All of the entries below must be copied out exactly.

▶ _Data to use_
• • • • •

theorem Keeps.restartWalks {r : State} {s : State} {x' : InvScope} (h : Keeps r s) :
    Keeps r (State.restartWalks s x') := by
  generalize hf : @State.restartWalks = f; delta State.restartWalks at hf; subst hf; beta_reduce
  repeat' (first | with_reducible assumption  | with_reducible apply Keeps.ungate | with_reducible apply Keeps.ite | with_reducible apply KeepsP.ite | fail_if_no_progress with_reducible apply Keeps.upd | with_reducible apply KeepsOut.next | exact trivial | with_reducible apply KeepsDid.done | with_reducible apply KeepsDid.raise | with_reducible apply KeepsDid.stall | (with_reducible refine Keeps.foldl ?_ ?_ _; rotate_left; intros; beta_reduce) | (with_reducible refine KeepsP.foldl ?_ ?_ _; rotate_left; intros; beta_reduce) | with_reducible apply KeepsP.keeps | (extract_lets +onlyGivenNames -underBinder x; first | (refine Keeps.cut (r := r) (s := x) ?_ ?_; rotate_left; clear_value x; revert x; intro _ _; rotate_left; dsimp -zeta -iota -proj only [x]; clear x) | (refine KeepsP.cut (r := r) (p := x) ?_ ?_; rotate_left; clear_value x; revert x; intro _ _; rotate_left; dsimp -zeta -iota -proj only [x]; clear x) | clear_value x) | split | exact KeepsP.keeps (p := (_, _)) (by assumption) | (refine KeepsP.of_eq ?_ (by assumption)) | dsimp +zetaDelta -zeta -iota -proj only | with_reducible apply KeepsP.pair)

theorem Keeps.respond {r : State} {s : State} {port : Nat} {tag : Nat} {source : Nat} {window : Nat} {offset : Nat} {write : Bool} {status : Nat} {sub : Nat} {data : Bytes} {pay : Option (Nat × Nat × Nat)} (h : Keeps r s) :
    Keeps r (State.respond s port tag source window offset write status sub data pay) := by
  generalize hf : @State.respond = f; delta State.respond at hf; subst hf; beta_reduce
  with_reducible repeat' first
    | assumption | apply Keeps.sendPacket | apply Keeps.ite

theorem Keeps.refuseReq {s r'} (h : Keeps r s) : Keeps r (State.refuseReq s r') := by
  generalize hf : @State.refuseReq = f; delta State.refuseReq at hf; subst hf; beta_reduce
  with_reducible repeat' first
    | assumption | apply Keeps.dropReq | apply Keeps.refKey | apply Keeps.ungate | apply Keeps.respond
    | (fail_if_no_progress apply Keeps.upd)
    | (extract_lets +onlyGivenNames -underBinder x; first | (refine Keeps.cut (s := x) (r := r) ?_ ?_; rotate_left; clear_value x; revert x; intro _ _; rotate_left; dsimp -zeta -iota -proj only [x]; clear x) | (clear_value x; revert x; intro _))
    | split | refine KeepsP.of_eq ?_ (by assumption)

theorem Keeps.invalidate {s origin abort x'} (h : Keeps r s) : Keeps r (State.invalidate s origin abort x') := by
  generalize hf : @State.invalidate = f; delta State.invalidate at hf; subst hf; beta_reduce
  with_reducible repeat' first
    | assumption | apply Keeps.restartWalks | apply Keeps.uncacheScope | apply Keeps.requestKill | apply Keeps.refuseReq | apply Keeps.ite
    | (fail_if_no_progress apply Keeps.upd) | (refine Keeps.foldl ?_ ?_ _; rotate_left; intros; beta_reduce)
    | (refine KeepsP.foldl ?_ ?_ _; rotate_left; intros; beta_reduce) | apply KeepsP.keeps
    | (extract_lets +onlyGivenNames -underBinder x; first | (refine Keeps.cut (s := x) (r := r) ?_ ?_; rotate_left; clear_value x; revert x; intro _ _; rotate_left; dsimp -zeta -iota -proj only [x]; clear x) | (clear_value x; revert x; intro _))
    | split | exact KeepsP.keeps (p := (_, _)) (by assumption) | refine KeepsP.of_eq ?_ (by assumption)

theorem Keeps.closeInbound {s w abort} (h : Keeps r s) : Keeps r (State.closeInbound s w abort) := by
  generalize hf : @State.closeInbound = f; delta State.closeInbound at hf; subst hf; beta_reduce
  with_reducible repeat' first
    | assumption | apply Keeps.invalidate | apply Keeps.setInWin | apply Keeps.ite
    | (fail_if_no_progress apply Keeps.upd)
    | (extract_lets +onlyGivenNames -underBinder x; clear_value x; revert x; intro _)

theorem Keeps.addLayers {s i offset len} (h : Keeps r s) : Keeps r (State.addLayers s i offset len) := by
  generalize hf : @State.addLayers = f; delta State.addLayers at hf; subst hf; beta_reduce
  with_reducible repeat' first
    | assumption | apply Keeps.setLayer | apply Keeps.ite
    | (refine Keeps.foldl ?_ ?_ _; rotate_left; intros; beta_reduce)
    | (extract_lets +onlyGivenNames -underBinder x; clear_value x; revert x; intro _) | split
    | exact KeepsP.keeps (p := (_, _)) (by assumption) | refine KeepsP.of_eq ?_ (by assumption)

theorem Keeps.countHandoff {s q seq i source epoch attempt offset len} (h : Keeps r s) :
    Keeps r (State.countHandoff s q seq i source epoch attempt offset len) := by
  generalize hf : @State.countHandoff = f; delta State.countHandoff at hf; subst hf; beta_reduce
  with_reducible repeat' first
    | assumption | apply Keeps.clearLayers | apply Keeps.modCmd | apply Keeps.modSlot | apply Keeps.addLayers
    | apply Keeps.failAlways | apply Keeps.ite | (fail_if_no_progress apply Keeps.upd)
    | (extract_lets +onlyGivenNames -underBinder x; first | (refine Keeps.cut (s := x) (r := r) ?_ ?_; rotate_left; clear_value x; revert x; intro _ _; rotate_left; dsimp -zeta -iota -proj only [x]; clear x) | (clear_value x; revert x; intro _))
    | split | refine KeepsP.of_eq ?_ (by assumption)

end Sys2Proof.Machine
end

• • • • •

▶ _Expected output_
theorem Keeps.restartWalks {r : State} {s : State} {x' : InvScope} (h : Keeps r s) :
    Keeps r (State.restartWalks s x') := by
  generalize hf : @State.restartWalks = f; delta State.restartWalks at hf; subst hf; beta_reduce
  repeat' (first | with_reducible assumption  | with_reducible apply Keeps.ungate | with_reducible apply Keeps.ite | with_reducible apply KeepsP.ite | fail_if_no_progress with_reducible apply Keeps.upd | with_reducible apply KeepsOut.next | exact trivial | with_reducible apply KeepsDid.done | with_reducible apply KeepsDid.raise | with_reducible apply KeepsDid.stall | (with_reducible refine Keeps.foldl ?_ ?_ _; rotate_left; intros; beta_reduce) | (with_reducible refine KeepsP.foldl ?_ ?_ _; rotate_left; intros; beta_reduce) | with_reducible apply KeepsP.keeps | (extract_lets +onlyGivenNames -underBinder x; first | (refine Keeps.cut (r := r) (s := x) ?_ ?_; rotate_left; clear_value x; revert x; intro _ _; rotate_left; dsimp -zeta -iota -proj only [x]; clear x) | (refine KeepsP.cut (r := r) (p := x) ?_ ?_; rotate_left; clear_value x; revert x; intro _ _; rotate_left; dsimp -zeta -iota -proj only [x]; clear x) | clear_value x) | split | exact KeepsP.keeps (p := (_, _)) (by assumption) | (refine KeepsP.of_eq ?_ (by assumption)) | dsimp +zetaDelta -zeta -iota -proj only | with_reducible apply KeepsP.pair)

theorem Keeps.respond {r : State} {s : State} {port : Nat} {tag : Nat} {source : Nat} {window : Nat} {offset : Nat} {write : Bool} {status : Nat} {sub : Nat} {data : Bytes} {pay : Option (Nat × Nat × Nat)} (h : Keeps r s) :
    Keeps r (State.respond s port tag source window offset write status sub data pay) := by
  generalize hf : @State.respond = f; delta State.respond at hf; subst hf; beta_reduce
  with_reducible repeat' first
    | assumption | apply Keeps.sendPacket | apply Keeps.ite

theorem Keeps.refuseReq {s r'} (h : Keeps r s) : Keeps r (State.refuseReq s r') := by
  generalize hf : @State.refuseReq = f; delta State.refuseReq at hf; subst hf; beta_reduce
  with_reducible repeat' first
    | assumption | apply Keeps.dropReq | apply Keeps.refKey | apply Keeps.ungate | apply Keeps.respond
    | (fail_if_no_progress apply Keeps.upd)
    | (extract_lets +onlyGivenNames -underBinder x; first | (refine Keeps.cut (s := x) (r := r) ?_ ?_; rotate_left; clear_value x; revert x; intro _ _; rotate_left; dsimp -zeta -iota -proj only [x]; clear x) | (clear_value x; revert x; intro _))
    | split | refine KeepsP.of_eq ?_ (by assumption)

theorem Keeps.invalidate {s origin abort x'} (h : Keeps r s) : Keeps r (State.invalidate s origin abort x') := by
  generalize hf : @State.invalidate = f; delta State.invalidate at hf; subst hf; beta_reduce
  with_reducible repeat' first
    | assumption | apply Keeps.restartWalks | apply Keeps.uncacheScope | apply Keeps.requestKill | apply Keeps.refuseReq | apply Keeps.ite
    | (fail_if_no_progress apply Keeps.upd) | (refine Keeps.foldl ?_ ?_ _; rotate_left; intros; beta_reduce)
    | (refine KeepsP.foldl ?_ ?_ _; rotate_left; intros; beta_reduce) | apply KeepsP.keeps
    | (extract_lets +onlyGivenNames -underBinder x; first | (refine Keeps.cut (s := x) (r := r) ?_ ?_; rotate_left; clear_value x; revert x; intro _ _; rotate_left; dsimp -zeta -iota -proj only [x]; clear x) | (clear_value x; revert x; intro _))
    | split | exact KeepsP.keeps (p := (_, _)) (by assumption) | refine KeepsP.of_eq ?_ (by assumption)

theorem Keeps.closeInbound {s w abort} (h : Keeps r s) : Keeps r (State.closeInbound s w abort) := by
  generalize hf : @State.closeInbound = f; delta State.closeInbound at hf; subst hf; beta_reduce
  with_reducible repeat' first
    | assumption | apply Keeps.invalidate | apply Keeps.setInWin | apply Keeps.ite
    | (fail_if_no_progress apply Keeps.upd)
    | (extract_lets +onlyGivenNames -underBinder x; clear_value x; revert x; intro _)

theorem Keeps.addLayers {s i offset len} (h : Keeps r s) : Keeps r (State.addLayers s i offset len) := by
  generalize hf : @State.addLayers = f; delta State.addLayers at hf; subst hf; beta_reduce
  with_reducible repeat' first
    | assumption | apply Keeps.setLayer | apply Keeps.ite
    | (refine Keeps.foldl ?_ ?_ _; rotate_left; intros; beta_reduce)
    | (extract_lets +onlyGivenNames -underBinder x; clear_value x; revert x; intro _) | split
    | exact KeepsP.keeps (p := (_, _)) (by assumption) | refine KeepsP.of_eq ?_ (by assumption)

theorem Keeps.countHandoff {s q seq i source epoch attempt offset len} (h : Keeps r s) :
    Keeps r (State.countHandoff s q seq i source epoch attempt offset len) := by
  generalize hf : @State.countHandoff = f; delta State.countHandoff at hf; subst hf; beta_reduce
  with_reducible repeat' first
    | assumption | apply Keeps.clearLayers | apply Keeps.modCmd | apply Keeps.modSlot | apply Keeps.addLayers
    | apply Keeps.failAlways | apply Keeps.ite | (fail_if_no_progress apply Keeps.upd)
    | (extract_lets +onlyGivenNames -underBinder x; first | (refine Keeps.cut (s := x) (r := r) ?_ ?_; rotate_left; clear_value x; revert x; intro _ _; rotate_left; dsimp -zeta -iota -proj only [x]; clear x) | (clear_value x; revert x; intro _))
    | split | refine KeepsP.of_eq ?_ (by assumption)

end Sys2Proof.Machine
end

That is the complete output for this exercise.